That is why they are pushing ASN.1 for wireless apps, but for the internet at large I contend that the complexity introduced by ASN.1 (and debugging problems) greatly outweigh the bandwidth benefits, especially if you consider using a seperate compression layer.

Re:ASN.1 is evil (3, Informative)

eigenhead (245821) | more than 13 years ago | (#2167619)

Its tha devils spawn I tell ya. Its extremely complex and hard to debug.

Having worked with ASN.1 and CMIP I can certainly state that most examples for ASN.1 data types I've seen (M3100 and that lot) are far too complex (too many CHOICE, ANY values). But I still think ASN.1 and BER/PER are a decent way to efficiently encode data in a platform-independent manner. ASN.1 data types can be really simple or really complex, so blame the designers defining complex types in ASN.1 not the notation itself.

The whole reason the net has taken off so quickly is the simple, open and clear protocols used. You need to debug your email server? Just telnet in and talk to it! With ASN.1 you need a compiler to make each damn data packet.

I think it is only fair to state that a lack of good (I mean open and free, of course) ASN.1 decoders/encoders contributes to the lack of widespread adoption of technologies like ASN.1. Not that tools like SNACC are all that bad, but were good tools around in the early days of ASN.1? Certainly CMIP never had good free toolkits.
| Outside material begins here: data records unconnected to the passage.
-- ==== Sys2Proof/WellFormed.lean ====
section
/-! DEFINITION. Well-formed commands: operands that name a unit of the block that exists, by the counts of the chapters (R15, R66, R77,
R102, R105, R117, R188, R198, R222, R253, R265, R273, R281, R288, R295, R317, R345, R353, R356, R417). A meaning takes every command;
an ill-formed one is one that no wire of the block can carry. -/
namespace Sys2Proof

/-- A master of R417: an engine, a pane cache port, another device agent, the host message agent. -/
def masterOk (m : Nat) : Bool := decide (m < 0x408) || (decide (0x410 ≤ m) && decide (m < 0x418)) || m == 0x420

/-- A request whose fields have the widths of R356. -/
def Req.ok (r : Req) : Bool := decide (r.client < 2 ^ 52) && decide (r.token < 2 ^ 32) && decide (r.tid < 65536)

def Via.ok : Via → Bool
  | .reg m => masterOk m
  | .dict r => r.ok

/-- Addresses of 32 bits, ports of 16, and no more than an Ethernet frame carries. -/
def HostIn.ok : HostIn → Bool
  | .udp src dst sp dp b => decide (src < 2 ^ 32) && decide (dst < 2 ^ 32) && decide (sp < 65536) && decide (dp < 65536) && decide (b.length ≤ 1472)
  | .echo src dst i q b => decide (src < 2 ^ 32) && decide (dst < 2 ^ 32) && decide (i < 65536) && decide (q < 65536) && decide (b.length ≤ 1472)
  | .arp a b => decide (a < 2 ^ 32) && decide (b < 2 ^ 32)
The standards bodies play a role here. Making sure you advocate for your standard early on and doing your best to promote good open reference implementations goes a long way towards helping a standard gain widespread adoption.

I think SNMP is a good example of how ASN.1 can be used effectively. Just because ASN.1 allows for complex types doesn't mean people have to build complex types into their standards/protocols.
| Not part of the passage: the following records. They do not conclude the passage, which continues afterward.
-- ==== Sys2Proof/Tests/Slice0.lean ====
section
/-! SUPPORT. The model's own tests: the checks of commands refuse an ill-formed one, small steps against the spec's own numbers, and for
every statement with hypotheses a state and operands that meet them. -/
namespace Sys2Proof.Tests
open Sys2Proof Sys2Proof.Machine

/-! ## Well-formed commands: one ill-formed command for each kind of check -/

def someReq : Req := { transport := .he0, client := 1, token := 0, tid := 1 }

theorem test_wf_master_gap : Instr.wf (.registerWrite 0 0x408 0x40000020 0) = false := by decide
theorem test_wf_master_host_agent : Instr.wf (.registerWrite 0 0x420 0x40000020 0) = true := by decide
theorem test_wf_engine : Instr.wf (.addR 0 1024 1 2 3) = false := by decide
theorem test_wf_tid : Instr.wf (.dictRead 0 { someReq with tid := 65536 } 0x1000 1 0 []) = false := by decide
theorem test_wf_index : Instr.wf (.dictRead 0 someReq 65536 1 0 []) = false := by decide
theorem test_wf_subindex : Instr.wf (.dictRead 0 someReq 0x1000 256 0 []) = false := by decide
theorem test_wf_via : Instr.wf (.lvEnable 0 (.reg 0x409) 0) = false := by decide
theorem test_wf_die : Instr.wf (.wdgExpire 0 2) = false := by decide
theorem test_wf_solenoid : Instr.wf (.solPeakEnd 0 64 []) = false := by decide
theorem test_wf_load_switch : Instr.wf (.lsThermalShutdown 0 24) = false := by decide
theorem test_wf_dio : Instr.wf (.dioReadbackMismatch 0 32 []) = false := by decide
theorem test_wf_analog_input : Instr.wf (.aiStale 0 16) = false := by decide
theorem test_wf_louvre_module : Instr.wf (.lvPeriodStart 0 16) = false := by decide
theorem test_wf_hinge_slot : Instr.wf (.hingeSample 0 32) = false := by decide
theorem test_wf_sill_link : Instr.wf (.sillPoll 0 16) = false := by decide
theorem test_wf_bus : Instr.wf (.ibFrameSend 0 4) = false := by decide
theorem test_wf_node : Instr.wf (.nodeTimeout 0 0 64) = false := by decide
theorem test_wf_lane : Instr.wf (.laneDown 0 9) = false := by decide
theorem test_wf_endpoint : Instr.wf (.actionFire 0 262144) = false := by decide
theorem test_wf_channel : Instr.wf (.intAlign 0 0 192) = false := by decide
theorem test_wf_head : Instr.wf (.headLinkTimeout 0 4) = false := by decide
theorem test_wf_frequency_input : Instr.wf (.fiTimeout 0 8) = false := by decide
theorem test_wf_pll : Instr.wf (.pllLock 6) = false := by decide
theorem test_wf_latch_slot : Instr.wf (.latchFire 0 8) = false := by decide
theorem test_wf_cluster : Instr.wf (.clusterPowerUpDone 0 64) = false := by decide
theorem test_wf_ordinary : Instr.wf (.solPeakEnd 0 63 []) = true := by decide

/-! ## States for the witnesses -/

/-- A package in Ready: cluster 0 powered, engine 0 released at the start of its instruction store. -/
def readyDev : Dev :=
  { Dev.reset with
    pstate := .ready
    regs := [(Reg.PWR_DOM 0, 1)]
    eng := [(0, { Eng.reset with running := true })] }

def readyState : State := { dev := readyDev, pending := [] }

/-- The same with a register and a general register of engine 0 at chosen values. -/
def withReg (k : Nat) (w : Word) : State := { readyState with dev := readyDev.wr k w }
def withGr (n : Nat) (w : Word) : State := { readyState with dev := readyDev.setGr 0 n w }

/-! ## Engines -/

/-- Witness of every statement about an issued instruction. -/
theorem engine_issues : Issues readyState 0 0 := ⟨by decide, by decide⟩

/-- Witness of VectorInstructionsComplete and of the masked clauses with an even and an odd vd, and of both clauses about a lane number. -/
theorem vector_clauses : Issues readyState 0 0 ∧ (2 : BitVec 4).toNat % 2 = 0 ∧ (3 : BitVec 4).toNat % 2 = 1
    ∧ (15 : BitVec 5).toNat ≤ 15 ∧ 15 < (16 : BitVec 5).toNat := ⟨engine_issues, by decide, by decide, by decide, by decide⟩

/-- Witness of StoreFrame, for each width: an aligned address of the working area. -/
theorem store_reaches_memory : Issues readyState 0 0
    ∧ ((atIssue readyState 0 0).gr 0 0 + (0x7FF8 : BitVec 16).signExtend 32).toNat % 8 = 0
    ∧ (atIssue (withGr 1 0x8000) 0 0).mayWrite 0 0x8000 4 = true ∧ (atIssue (withGr 1 0x8000) 0 0).mayWrite 0 0x8000 2 = true
    ∧ (atIssue (withGr 1 0x8000) 0 0).mayWrite 0 0x8000 1 = true ∧ (atIssue (withGr 1 0x8000) 0 0).mayWrite 0 0x8000 8 = true
    ∧ isRegAddr 0x8000 = false ∧ ((atIssue (withGr 1 0x8000) 0 0).gr 0 1 + (0 : BitVec 16).signExtend 32).toNat = 0x8000
    ∧ Issues (withGr 1 0x8000) 0 0 ∧ (2 : BitVec 5).toNat % 2 = 0 :=
  ⟨engine_issues, by decide, by decide, by decide, by decide, by decide, by decide, by decide, ⟨by decide, by decide⟩, by decide⟩

theorem engine_not_frozen : (0 : Nat) < engines ∧ readyDev.frozen 0 = false ∧ (1 : Nat) < engines ∧ (1 : Nat) ≠ 0 := by decide
theorem engine_frozen : ((withReg (Reg.DB_FROZEN 0) 1).dev.advance 0).frozen 0 = true := by decide
theorem general_register_clauses : (0 : Nat) < 32 ∧ (31 : Nat) < 32 ∧ (31 : Nat) ≠ 0 := by decide
theorem fault_outside_handler : (0 : Nat) < engines ∧ (6 : Nat) < 16 ∧ readyDev.handler 0 = false := by decide

/-- An engine with IE 1, DOORBELL enabled and pending. -/
def interrupted : State :=
  { readyState with dev := ((readyDev.setIe 0 true).wrM 0 Reg.IRQ_EN 8).wrM 0 Reg.IRQ_PEND 8 }

theorem interrupt_is_due : (interrupted.dev.advance 0).runs 0 = true ∧ (interrupted.dev.advance 0).ie 0 = true
    ∧ (interrupted.dev.advance 0).handler 0 = false ∧ (interrupted.dev.advance 0).irqNow 0 ≠ 0 := by decide

/-- ADDK of g0 and 5 to g1, through a step: the sum is there and the program counter has moved on. -/
theorem test_addk_step : ∃ s', step { readyState with pending := [.addk 0 0 1 0 5] } = .next s'
    ∧ s'.dev.gr 0 1 = 5 ∧ s'.dev.pcOf 0 = 0x160004 := ⟨_, rfl, by decide, by decide⟩

/-- QUOU by zero gives 0xFFFF_FFFF and MODU the dividend (R398). -/
theorem test_quou_zero : quoU 7 0 = 0xFFFFFFFF ∧ modU 7 0 = 7 := by decide
/-- The leading zeros and the set bits of a word (R398). -/
theorem test_lzc_bitc : leadZeros 0 = 32 ∧ leadZeros 1 = 31 ∧ leadZeros 0x80000000 = 0 ∧ setBits 0xF0F0 = 8 := by decide
/-- A pair of g31 and above is no pair: only an even register may be named (R390). -/
theorem test_pair_register : pairReg 30 = true ∧ pairReg 31 = false := by decide

/-! ## Steps and the close state -/

theorem reset_steps : ∃ s', step State.reset = .next s' := ⟨_, rfl⟩

/-- A package whose host stop holds. -/
def stopped : Dev := readyDev.setBit Reg.TR_STATUS 2 true

/-- Witnesses of the clauses of CloseGateFrame: host power off, a register outside the gate's reach, no cause, a channel that does not
drive while a cause holds. -/
theorem gate_clauses : Dev.reset.hostOn = false ∧ (0 : Nat) ≠ Reg.CLOSE_STATUS ∧ (∀ n, n < 64 → (0 : Nat) ≠ Reg.SOL_STATUS n)
    ∧ readyDev.causesNow = 0 ∧ stopped.causesNow = 512 ∧ stopped.energised 63 = false := by decide

/-- The host stop shows as bit 9 and the state as bit 31 (R287). -/
theorem test_host_stop_shown : stopped.closeGate.rd Reg.CLOSE_STATUS = 0x80000200 := by decide +kernel
/-- A channel in hold goes to fast recovery while a cause holds (R287, R202). -/
theorem test_close_forces_recovery : ((stopped.setPhase 5 3).closeGate).solPhase 5 = 4 := by decide +kernel

/-! ## Time -/

theorem fabric_runs : readyDev.fabricOn = true ∧ readyDev.rd Reg.FT_RATE = 0 ∧ readyDev.time.ft % 2 ^ 31 = 0 := by decide
/-- At the nominal rate FT advances by 2 ns, then by 3 ns (R42). -/
theorem test_tick : readyDev.tick.now = 2 ∧ readyDev.tick.tick.now = 5 := by decide

/-! ## Registers -/

/-- Witness of RegisterFieldsTakeLegalValues: IRQ_BASE with a table that does not lie in the instruction store. -/
theorem register_clauses : ∃ r, regRow Reg.IRQ_BASE = some r ∧ r.wo = false
    ∧ (r.merge (readyDev.rdM 0 Reg.IRQ_BASE) 0).2 = true := ⟨_, rfl, by decide, by decide⟩

/-- A write outside the range leaves the field and sets CFG_REJECT of block ENG (R8). -/
theorem test_irq_base_rejected : (readyDev.regStore 0 Reg.IRQ_BASE 0).rdM 0 Reg.IRQ_BASE = 0x160000
    ∧ (readyDev.regStore 0 Reg.IRQ_BASE 0).bitM 0 Reg.ENG_STATUS 31 = true := by decide
/-- Reserved bits are ignored (R7). -/
theorem test_reserved_bits : (readyDev.regStore 0 Reg.ENG_CTRL 0xFFFFFFFF).rdM 0 Reg.ENG_CTRL = 0x0001000F := by decide

/-- Witnesses of SixtyFourBitReads for the low and the high word. -/
theorem half_clauses : regPlace Reg.ENG_TMR_LO = 0x40000010 ∧ openReg 0x40000010 = false ∧ halfOf 0x40000010 = 1
    ∧ regPlace 0x40000014 = 0x40000014 ∧ openReg 0x40000014 = false ∧ halfOf 0x40000014 = 2 := by decide

/-! ## Shutter queue -/

def entry (index action level : Nat) : QEntry :=
  { engine := 0, index := index, gen := 0, fireFt := 100, slot := 0, id := 1, action := action, epoch := 1, level := level
    late := 0, stale := false, committed := false, sent := false, undeliv := false }

theorem firing_clauses : ([entry 1 1 9, entry 2 0 0].any (fun q => q.action == 0) = true)
    ∧ ([entry 1 1 9, entry 2 2 5].any (fun q => q.action == 0) = false ∧ [entry 1 1 9, entry 2 2 5].any (fun q => q.action == 2) = true)
    ∧ ([entry 1 1 9, entry 2 1 5].any (fun q => q.action == 0) = false ∧ [entry 1 1 9, entry 2 1 5].any (fun q => q.action == 2) = false
      ∧ [entry 1 1 9, entry 2 1 5].any (fun q => q.action == 1) = true) := by decide

/-- Off wins; an on beside a level fires as an on at the level's Level; of several ons the last (R177). -/
theorem test_same_tick : (decides [entry 1 1 9, entry 2 0 0]).map (fun q => q.handle) = some 2
    ∧ (decides [entry 2 2 5, entry 1 1 9]).map (fun q => q.handle) = some 2
    ∧ firedAction [entry 2 2 5, entry 1 1 9] (entry 2 2 5) = 1
    ∧ (decides [entry 1 1 9, entry 2 1 5]).map (fun q => q.handle) = some 2 := by decide

/-! ## Recorder -/

theorem firmware_event_clauses : (0 : Nat) < engines ∧ (readyDev.advance 0).runs 0 = true
    ∧ ((withReg (regKey 1 (Reg.WIN_LIM 0)) 0x40100000).dev.wr (regKey 1 (Reg.WIN_BASE 0)) 0x40100005).mayWrite 0 Reg.EVT_CODE 4 = true
    ∧ (0xD000 : Nat) % 65536 < 0xD001 ∧ (0xCFFF : Nat) % 65536 < 0xD000
    ∧ readyDev.rcd.staged.length < stagingRoom ∧ readyDev.bit Reg.DB_FROZEN_DEV 12 = false ∧ readyDev.frozen 0x410 = false := by decide

/-- MayAct of an engine that may write EVT_CODE, and of another agent. -/
theorem firmware_may_act : MayAct ((withReg (regKey 1 (Reg.WIN_LIM 0)) 0x40100000).dev.wr (regKey 1 (Reg.WIN_BASE 0)) 0x40100005) 0 Reg.EVT_CODE
    ∧ MayAct readyDev 0x410 Reg.EVT_CODE :=
  ⟨⟨fun _ => by decide, fun h => absurd h (by decide)⟩, ⟨fun h => absurd h (by decide), fun _ => by decide⟩⟩

theorem histogram_width : (0 : Int) < 1 ∧ (1 : Nat) ≤ 30 := by decide
/-- Where Lower is 0 and Width is 1, bin x + 1 counts the value x (R476). -/
theorem test_cause_bin : histBin 0 1 4 = 5 ∧ histBin 0 1 (-1) = 0 ∧ histBin 0 1 30 = 31 := by decide
/-- Three parameters of 8, 4 and 2 bytes: the last does not fit in 12, and none follows it (R471). -/
theorem test_truncated : (placeParams [.q 1, .w 2, .h 3] 12).2 = true ∧ (placeParams [.q 1, .w 2, .h 3] 12).1.length = 12 := by decide

/-! ## Look-ahead: a state and operands for every clause of LookaheadCommandsComplete -/

/-- A package in Ready with lane 0 up and a session of level 3; the pane (0, 0) exists. -/
def clientDev : Dev :=
  { readyDev.wr Reg.TR_LANES 1 with
    sec := { readyDev.sec with sessions :=
      [{ token := 9, transport := .he0, client := 1, level := 3, openedAt := 0, lastAt := 0, endedAt := none }] } }
def paneDev : Dev := clientDev.addPane 0 0
def sessReq : Req := { someReq with token := 9 }

theorem frame_length_granted : ∃ x, Granted clientDev sessReq 0x6000 1 0 (leBytes 250 2) (fun y => y.writeFrameLength 250) x :=
  ⟨_, by decide +kernel, by decide +kernel, by decide +kernel, by decide +kernel, by decide +kernel, rfl⟩
theorem pane_create_granted : ∃ x, Granted clientDev sessReq 0x6003 7 0 (leBytes 1 1)
    (fun y => y.paneCreate (sx 16 (y.obC (y.stageKey sessReq) Obj.PaneX)) (sx 16 (y.obC (y.stageKey sessReq) Obj.PaneY))) x :=
  ⟨_, by decide +kernel, by decide +kernel, by decide +kernel, by decide +kernel, by decide +kernel, rfl⟩
theorem pane_delete_granted : ∃ x, Granted paneDev sessReq 0x6003 7 0 (leBytes 2 1)
    (fun y => if y.levelOf sessReq < 2 then y.no 0x0201 else
      y.paneDelete (sx 16 (y.obC (y.stageKey sessReq) Obj.PaneX)) (sx 16 (y.obC (y.stageKey sessReq) Obj.PaneY))) x :=
  ⟨_, by decide +kernel, by decide +kernel, by decide +kernel, by decide +kernel, by decide +kernel, rfl⟩
theorem pane_clear_granted : ∃ x, Granted paneDev sessReq 0x6003 7 0 (leBytes 3 1)
    (fun y => if y.levelOf sessReq < 2 then y.no 0x0201 else
      y.paneClear (sx 16 (y.obC (y.stageKey sessReq) Obj.PaneX)) (sx 16 (y.obC (y.stageKey sessReq) Obj.PaneY))) x :=
  ⟨_, by decide +kernel, by decide +kernel, by decide +kernel, by decide +kernel, by decide +kernel, rfl⟩
/-- In either mode of a PaneData write. -/
theorem pane_data_granted (full : Bool) : ∃ x, Granted paneDev sessReq 0x6003 9 0 [5]
    (fun y => if full = true ∧ y.levelOf sessReq < 2 then y.no 0x0201 else
      y.paneWrite (sx 16 (y.obC (y.stageKey sessReq) Obj.PaneX)) (sx 16 (y.obC (y.stageKey sessReq) Obj.PaneY)) full 0 [5]) x := by
  cases full <;> exact ⟨_, by decide +kernel, by decide +kernel, by decide +kernel, by decide +kernel, by decide +kernel, rfl⟩

/-- Engine 0 with its windows over the device registers and its frame running, and a fetch of 64 by 1 cells to its working area. -/
def framing : Dev :=
  (((readyDev.wr (regKey 1 (Reg.WIN_LIM 0)) 0x40100000).wr (regKey 1 (Reg.WIN_BASE 0)) 0x40000005).setBusy 0 true).wrM 0 Reg.PF_SIZE 0x00010040
    |>.wrM 0 Reg.PF_DEST 0x8000

theorem frame_done_clauses : MayAct framing 0 Reg.FRM_DONE_REG ∧ framing.frameBusy 0 = true ∧ MayAct framing 0 Reg.PF_CMD
    ∧ fld (framing.rdM 0 Reg.PF_SIZE) 6 0 = 64 ∧ fld (framing.rdM 0 Reg.PF_SIZE) 22 16 = 1
    ∧ framing.fetchDestOk 0 (framing.rdM 0 Reg.PF_DEST).toNat (16 + 64 * 1) = true
    ∧ freeTag framing.look.fetches 0 4 0 = some 0 :=
  ⟨⟨fun _ => by decide +kernel, fun h => absurd h (by decide)⟩, by decide +kernel,
    ⟨fun _ => by decide +kernel, fun h => absurd h (by decide)⟩, by decide +kernel, by decide +kernel, by decide +kernel, by decide +kernel⟩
I'm growing tired of the "I've got the world on a String" school of data typing ;->

Sometimes efficient, compact encoding/decoding is just what the solution calls for, whether it is ASN.1 BER/PER or the OMG IDL using CDR.

Not likely... (-1)

Brad Andrews (18226) | more than 13 years ago | (#2167470)

The compression seems to be due to a pre-existing tokenized form of data rather than some universal ".zip for your web page" type thing. If I figure out that I can query your server faster by throwing a rock at you and asking how it is than by remote administration tools, does that mean I've created some miracle compression and should be able to deliver full motion video if I just use a bigger rock?

Typo. (1)

mborland (209597) | more than 13 years ago | (#2167471)

For God's Sake, please fix the typo. -20- bytes, not 2. Jeezis.

not quite (1)

OO7david (159677) | more than 13 years ago | (#2167494)

"In one benchmark I have read about, a 200-byte message was reduced to 20 bytes with normal compression methods, but ASN.1 encoded it into just 2 bytes and a few bits,"

Re:not quite (2, Funny)

thejake316 (308289) | more than 13 years ago | (#2167536)

Well, in one benchmark my friend's sister told me about, a friend of a 200-byte message was compressed to 2 bytes and a few bits when he crashed his car into a tree, but they never found his eyes, so they think he always had two glass eyes but never told anybody. True story, ask anyone.

Re:not quite (1)

Waffle Iron (339739) | more than 13 years ago | (#2167624)

"In one benchmark I have read about, a 200-byte message was reduced to 20 bytes with normal compression methods, but ASN.1 encoded it into just 2 bytes and a few bits,"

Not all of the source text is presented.